Case Study 1: Continental National Bank's Parallel Sysplex Migration

Background

In 2016, Continental National Bank operated its entire production mainframe environment on a single LPAR — CNBPROD1 — running on an IBM z13 model N30. The system processed roughly 280 million transactions per day: online banking through CICS, batch processing for end-of-day settlement, DB2 for all relational data, and MQ for integration with downstream systems.

The setup worked. It had worked for years. But Kwame Mensah — then a senior systems programmer, not yet the chief architect — could see the cracks forming.

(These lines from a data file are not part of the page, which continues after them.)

/-- R113, R115: PQ_EXTRACT removes HEAP[0], an item of least key, and reports it in PQ_OUT. -/
def Obligations.PqExtractTakesALeastItem : Prop :=
  ∀ s : State, s.hsize ≠ 0 →
    ∃ t, exec .pqExtract s = .next t ∧
      t = { s with heap := t.heap, hsize := s.hsize - 1, pqOut := heapAt s 0, busy := false, done := true } ∧
      (heapAt s 0 :: queueOf t).Perm (queueOf s) ∧ heapAt t (s.hsize.toNat - 1) = 0 ∧
      (∀ j, s.hsize.toNat ≤ j → heapAt t j = heapAt s j) ∧
      (HeapOrder s → HeapOrder t ∧ ∀ n ∈ queueOf s, keyOf s (heapAt s 0) ≤ keyOf s n)

/-! ## The frequency analyzer and the tree builder -/

/-- R132: COUNT sets FREQ to the occurrence counts of the input and changes nothing else. -/
def Obligations.CountCountsTheInput : Prop :=
  ∀ s : State, s.cfg.Allowed → s.inLen.toNat ≤ s.cfg.inCap →
    ∃ t, exec .count s = .next t ∧ t = { s with freq := t.freq, busy := false, done := true } ∧
      (∀ b : Byte, (freqAt t b.toNat).toNat = (inputBytes s).count b) ∧ ∀ i, 256 ≤ i → freqAt t i = 0

/-- R68: every command that reads IN faults CAPACITY(1) when IN_LEN exceeds IN_CAP, after the checks its rule makes first. -/
def Obligations.InputTooLongTraps : Prop :=
  ∀ s : State, s.cfg.inCap < s.inLen.toNat →
    exec .count s = .next (faulted .capacity 1 s) ∧ exec .deserialize s = .next (faulted .capacity 1 s) ∧
    exec .rdhdr s = .next (faulted .capacity 1 s) ∧
    (s.hdrv = true → exec .unpack s = .next (faulted .capacity 1 s)) ∧
    (s.codev = true → exec .encsym s = .next (faulted .capacity 1 s)) ∧
    exec .encode s = .next (faulted .capacity 1 { s with seq := 0 }) ∧
    exec .decode s = .next (faulted .capacity 1 { s with seq := 0 })

/-- R134, R152: MKLEAVES makes a leaf for each present symbol, in ascending order, and queues each. -/
def Obligations.MkleavesMakesTheLeaves : Prop :=
  ∀ s : State, presentSymbols s ≠ [] →
    ∃ t, exec .mkleaves s = .next t ∧
      t = { s with
        treev := false, codev := false, degen := false, nnode := BitVec.ofNat 10 (presentSymbols s).length, root := 0,
        hsize := BitVec.ofNat 9 (presentSymbols s).length, pqOut := 0, node := t.node, heap := t.heap,
        busy := false, done := true } ∧
      (∀ j i, (presentSymbols s)[j]? = some i → nodeAt t j = .leaf (freqAt s i) (BitVec.ofNat 8 i)) ∧
      (∀ j, (presentSymbols s).length ≤ j → nodeAt t j = .leaf 0 0 ∧ heapAt t j = 0) ∧
      (queueOf t).Perm ((List.range (presentSymbols s).length).map (BitVec.ofNat 9)) ∧ HeapOrder t

/-- R134, R148, R150, R281: MKLEAVES and BUILD with no symbol present fault EMPTY_INPUT; BUILD with one symbol and DGM = 0 faults
DEGENERATE with the symbol (R149); frequencies whose total does not fit 32 bits make BUILD fault CAPACITY(6) (R141). -/
def Obligations.BuildTraps : Prop :=
  ∀ s : State,
    (presentSymbols s = [] →
      exec .mkleaves s = .next (faulted .emptyInput 0 s) ∧ exec .build s = .next (faulted .emptyInput 0 s)) ∧
    (∀ i, presentSymbols s = [i] → s.dgm = false → exec .build s = .next (faulted .degenerate (word i) s)) ∧
    (0xFFFFFFFF < freqTotal s → exec .build s = .next (faulted .capacity 6 s))

/-- R140, R141, R142: MERGE takes the two least items out, joins them under a new internal node, the first on the left, whose weight is
their sum, and queues it. -/
def Obligations.MergeJoinsTheTwoLeast : Prop :=
  ∀ s : State, 2 ≤ s.hsize.toNat → s.hsize.toNat ≤ 256 → s.nnode.toNat < 511 →
    keyOf s (heapAt s 0) + keyOf s (secondLeast s) ≤ 0xFFFFFFFF →
    ∃ t rest, exec .merge s = .next t ∧
      t = { s with
        treev := false, codev := false, degen := false, heap := t.heap, hsize := s.hsize - 1, pqOut := secondLeast s,
        node := t.node, nnode := s.nnode + 1, busy := false, done := true } ∧
      (∀ i, nodeAt t i =
        if i = s.nnode.toNat then
          .internal (word (keyOf s (heapAt s 0) + keyOf s (secondLeast s))) (heapAt s 0) (secondLeast s)
        else nodeAt s i) ∧
      (queueOf s).Perm (heapAt s 0 :: secondLeast s :: rest) ∧ (queueOf t).Perm (nextIx s :: rest) ∧
      (HeapOrder s → (∀ n ∈ queueOf s, keyOf s (heapAt s 0) ≤ keyOf s n) ∧ ∀ n ∈ rest, keyOf s (secondLeast s) ≤ keyOf s n)

/-- R140, R141, R284, R285, R293: MERGE faults PQ_EMPTY with fewer than two items, then CAPACITY(4) with a full NODE table, then
CAPACITY(6) when the sum does not fit. -/
def Obligations.MergeTraps : Prop :=
  ∀ s : State,
    (s.hsize.toNat < 2 → exec .merge s = .next (faulted .pqEmpty 0 s)) ∧
    (2 ≤ s.hsize.toNat → s.nnode = 511 → exec .merge s = .next (faulted .capacity 4 s)) ∧
    (2 ≤ s.hsize.toNat → s.nnode ≠ 511 → 0xFFFFFFFF < keyOf s (heapAt s 0) + keyOf s (secondLeast s) →
      exec .merge s = .next (faulted .capacity 6 s))

/-- R145, R146: SETROOT takes the last item out of the queue and accepts it as the root. -/
def Obligations.SetrootAcceptsTheLastItem : Prop :=
  ∀ s : State, s.hsize = 1 → (s.dgm = true ∨ (nodeAt s (heapAt s 0).toNat).isLeaf = false) →
    ∃ t, exec .setroot s = .next t ∧
      t = { s with
        codev := false, treev := true, degen := (nodeAt s (heapAt s 0).toNat).isLeaf, heap := t.heap, hsize := 0,
        pqOut := heapAt s 0, root := heapAt s 0, busy := false, done := true } ∧
      ∀ j, heapAt t j = if j = 0 then 0 else heapAt s j

/-- R145, R146, R283, R286: SETROOT faults STATE unless exactly one item is queued, and DEGENERATE with the symbol for a leaf with DGM = 0. -/
def Obligations.SetrootTraps : Prop :=
  ∀ s : State,
    (s.hsize ≠ 1 → exec .setroot s = .next (faulted .stateAbsent 0 s)) ∧
    (∀ w b, s.hsize = 1 → s.dgm = false → nodeAt s (heapAt s 0).toNat = .leaf w b →
      exec .setroot s = .next (faulted .degenerate (b.setWidth 32) s))

/-- R148, R103, R153, R151, R152: BUILD is MKLEAVES, then MERGE while HSIZE > 1, then SETROOT, the first fault ending it; the loop turns
k − 1 times for k present symbols. It makes a tree whose leaves are the present symbols with their frequencies, whose inner weights are the sums
of the children's, whose root weight is the total, and whose nodes are numbered leaves first, root last. -/
def Obligations.BuildMakesTheTree : Prop :=
  (∀ s : State, s.busy = true → s.done = false → s.err = 0 →
    exec .build s = thenRun .setroot (mergeWhile 256 (exec .mkleaves s)) ∧
    exec .build s = thenRun .setroot ((thenRun .merge)^[(presentSymbols s).length - 1] (exec .mkleaves s))) ∧
  ∀ s : State, presentSymbols s ≠ [] → freqTotal s ≤ 0xFFFFFFFF → (s.dgm = true ∨ (presentSymbols s).length ≠ 1) →
    ∃ t T, exec .build s = .next t ∧
      t = { s with
        treev := true, codev := false, degen := decide ((presentSymbols s).length = 1),
        nnode := BitVec.ofNat 10 (2 * (presentSymbols s).length - 1), root := BitVec.ofNat 9 (2 * (presentSymbols s).length - 2),
        hsize := 0, pqOut := BitVec.ofNat 9 (2 * (presentSymbols s).length - 2), node := t.node, heap := t.heap,
        busy := false, done := true } ∧
      (∀ j, heapAt t j = 0) ∧
      (∀ j i, (presentSymbols s)[j]? = some i → nodeAt t j = .leaf (freqAt s i) (BitVec.ofNat 8 i)) ∧
      stateTree t = some T ∧ T.Summed ∧ T.weight = freqTotal s ∧
      T.weighted.Perm ((presentSymbols s).map (fun i => (BitVec.ofNat 8 i, (freqAt s i).toNat)))

/-! ## The code table -/

/-- R160, R161, R162, R42: GENCODE fills the code table from the tree: CODE[b] is the path to b's last leaf, "0" for a lone leaf, empty
for a symbol at no leaf; bits beyond a code are 0. Of a tree deeper than CODE_MAX = 255, which only nodes shared by hand make, GENCODE
faults CAPACITY, the resource being NODE by the model's reading of R4 and ruling D4 (log 6). -/
def Obligations.GencodeFillsTheCodeTable : Prop :=
  ∀ (s : State) (T : Tree), s.treev = true → stateTree s = some T →
    (255 < T.depth → exec .gencode s = .next (faulted .capacity 4 s)) ∧ (T.depth ≤ 255 →
    ∃ t, exec .gencode s = .next t ∧
      t = { s with codeLen := t.codeLen, codeBits := t.codeBits, codev := true, busy := false, done := true } ∧
      (∀ b : Byte, codeAt t b.toNat = T.codeOf b ∧ (codeLenAt t b.toNat).toNat = (T.codeOf b).length) ∧ CodeBitsMasked t)

/-- R163: after GENCODE on a tree with an internal root no code of the table is a prefix of another, symbols that stand at two leaves
included, and no code of a leaf is empty. The bound on the depth is R165's (log 6). -/
def Obligations.CodesArePrefixFree : Prop :=
  ∀ (s : State) (T : Tree), s.treev = true → stateTree s = some T → T.depth ≤ 255 → T.isInternal = true →
    ∃ t, exec .gencode s = .next t ∧
      (∀ b c : Byte, b ≠ c → codeLenAt t b.toNat ≠ 0 → codeLenAt t c.toNat ≠ 0 → ¬ codeAt t b.toNat <+: codeAt t c.toNat) ∧
      ∀ b ∈ T.leaves, 1 ≤ (codeAt t b.toNat).length

/-- R286: a command faults STATE, EINFO 0, when the state it needs is absent, and only then; BUILD, ENCODE and DECODE never do. -/
def Obligations.MissingStateTraps : Prop :=
  ∀ (i : Instr) (s : State),
    (Lacks i s → exec i s = .next (faulted .stateAbsent 0 s)) ∧
    (∀ t, s.err = 0 → exec i s = .next t → t.err = 6 → Lacks i s)

/-! ## The tree serializer and deserializer -/

/-- R175, R176, R177: SERIALIZE appends ser(tree), two bytes a node, to OUT. -/
def Obligations.SerializeAppendsTheTree : Prop :=
  ∀ (s : State) (T : Tree), s.treev = true → stateTree s = some T → s.cfg.Allowed →
    s.outLen.toNat + 2 * T.size ≤ s.cfg.outCap →
    ∃ t, exec .serialize s = .next t ∧
      t = { s with outBuf := t.outBuf, outLen := word (s.outLen.toNat + 2 * T.size), busy := false, done := true } ∧
      outputBytes t = outputBytes s ++ T.ser ∧
      ∀ a, (a < s.outLen.toNat ∨ s.outLen.toNat + 2 * T.size ≤ a) → outArray t a = outArray s a

/-- R180, R182, R191: DESERIALIZE parses the tree whose serialized form stands at the cursor, whatever follows it, rebuilds it with
weights 0, the nodes numbered in postorder (left subtree, right subtree, node), and leaves the cursor behind it. -/
def Obligations.DeserializeRebuildsTheTree : Prop :=
  ∀ (s : State) (T : Tree) (x : List Byte), s.inLen.toNat ≤ s.cfg.inCap →
    inBytes s s.cur.toNat (s.inLen.toNat - s.cur.toNat) = T.ser ++ x → T.size ≤ 511 → (s.dgm = true ∨ T.isInternal = true) →
    ∃ t, exec .deserialize s = .next t ∧
      t = { s with
        treev := true, codev := false, degen := !T.isInternal, nnode := BitVec.ofNat 10 T.size,
        root := BitVec.ofNat 9 (T.size - 1), hsize := 0, pqOut := 0, cur := word (s.cur.toNat + T.ser.length),
        node := t.node, heap := [], busy := false, done := true } ∧
      stateTree t = some T.zeroed ∧ (∀ j n, (T.postorder 0)[j]? = some n → nodeAt t j = n) ∧
      ∀ j, T.size ≤ j → nodeAt t j = .leaf 0 0

/-- R181, R183, R184, R283: where the bytes at the cursor do not begin with a tree of at most 511 nodes, DESERIALIZE faults PARSE with
the offset of the first byte that is wrong or missing, or CAPACITY(4) at the 512th node marker, whichever the parse meets first, at any
depth; and DEGENERATE for a lone leaf with DGM = 0. -/
def Obligations.DeserializeTraps : Prop :=
  ∀ s : State, s.inLen.toNat ≤ s.cfg.inCap →
    (∀ e info, TreeError s.cur.toNat (inBytes s s.cur.toNat (s.inLen.toNat - s.cur.toNat)) e info →
      exec .deserialize s = .next (faulted e info s)) ∧
    (∀ b x, inBytes s s.cur.toNat (s.inLen.toNat - s.cur.toNat) = 0x27 :: b :: x → s.dgm = false →
      exec .deserialize s = .next (faulted .degenerate (b.setWidth 32) s))

/-! ## The bit packer and unpacker -/

/-- R200: WRHDR appends newline, the digit of rem(BITLEN), newline, and sets REM. -/
def Obligations.WrhdrAppendsTheHeader : Prop :=
  ∀ s : State, s.bitsv = true → s.cfg.Allowed → s.outLen.toNat + 3 ≤ s.cfg.outCap →
    ∃ t, exec .wrhdr s = .next t ∧
      t = { s with
        rem := BitVec.ofNat 3 ((8 - s.bitLen.toNat % 8) % 8), outBuf := t.outBuf, outLen := word (s.outLen.toNat + 3),
        busy := false, done := true } ∧
      outputBytes t = outputBytes s ++ [0x0A, BitVec.ofNat 8 (0x30 + (8 - s.bitLen.toNat % 8) % 8), 0x0A] ∧
      ∀ a, (a < s.outLen.toNat ∨ s.outLen.toNat + 3 ≤ a) → outArray t a = outArray s a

"We were running at 78% peak CPU utilization on our busiest days," Kwame recalls. "Our DB2 buffer pool hit ratio was dropping because we couldn't give DB2 enough real storage — CICS and batch were competing for the same memory. And every time we needed to apply z/OS maintenance, we had a full production outage. Eight hours minimum. We'd schedule it for Saturdays, and the business would lose an entire day of weekend processing."

The breaking point came during a regulatory examination. The OCC (Office of the Comptroller of the Currency) told CNB's CTO that a single-LPAR configuration for a Tier-1 bank was "inconsistent with safety and soundness expectations." The examiner's exact words, according to Kwame: "What happens when that one box goes down?"

CNB's CTO authorized a Parallel Sysplex migration project. Kwame was named technical lead.

The Requirements

Kwame's team defined four non-negotiable requirements:

  1. Continuous availability for online banking. CICS transactions must continue during any single point of failure — LPAR failure, DB2 member failure, coupling facility failure, or planned maintenance.

  2. Batch window integrity. The overnight batch window (11:00 PM to 5:00 AM) must complete even if an LPAR is unavailable. No batch job should require rerun due to infrastructure failure.

  3. Zero-data-loss failover. No committed transaction can be lost during any failure scenario. This is a regulatory requirement for a Tier-1 bank.

  4. Rolling maintenance capability. z/OS, DB2, CICS, and MQ maintenance must be applied without a full production outage. One LPAR at a time should be taken down for maintenance while the others continue serving the full workload.

Additionally, the architecture had to support CNB's projected growth to 500 million transactions per day by 2020 — a near-doubling of volume driven by mobile banking growth and a planned acquisition.

Architecture Decisions

Decision 1: Four LPARs on Two Physical Frames

Kwame's team evaluated configurations from two LPARs on one frame to eight LPARs on four frames. The decision: four LPARs (CNBPROD1 through CNBPROD4) distributed across two IBM z14 frames (the hardware was upgraded as part of the migration).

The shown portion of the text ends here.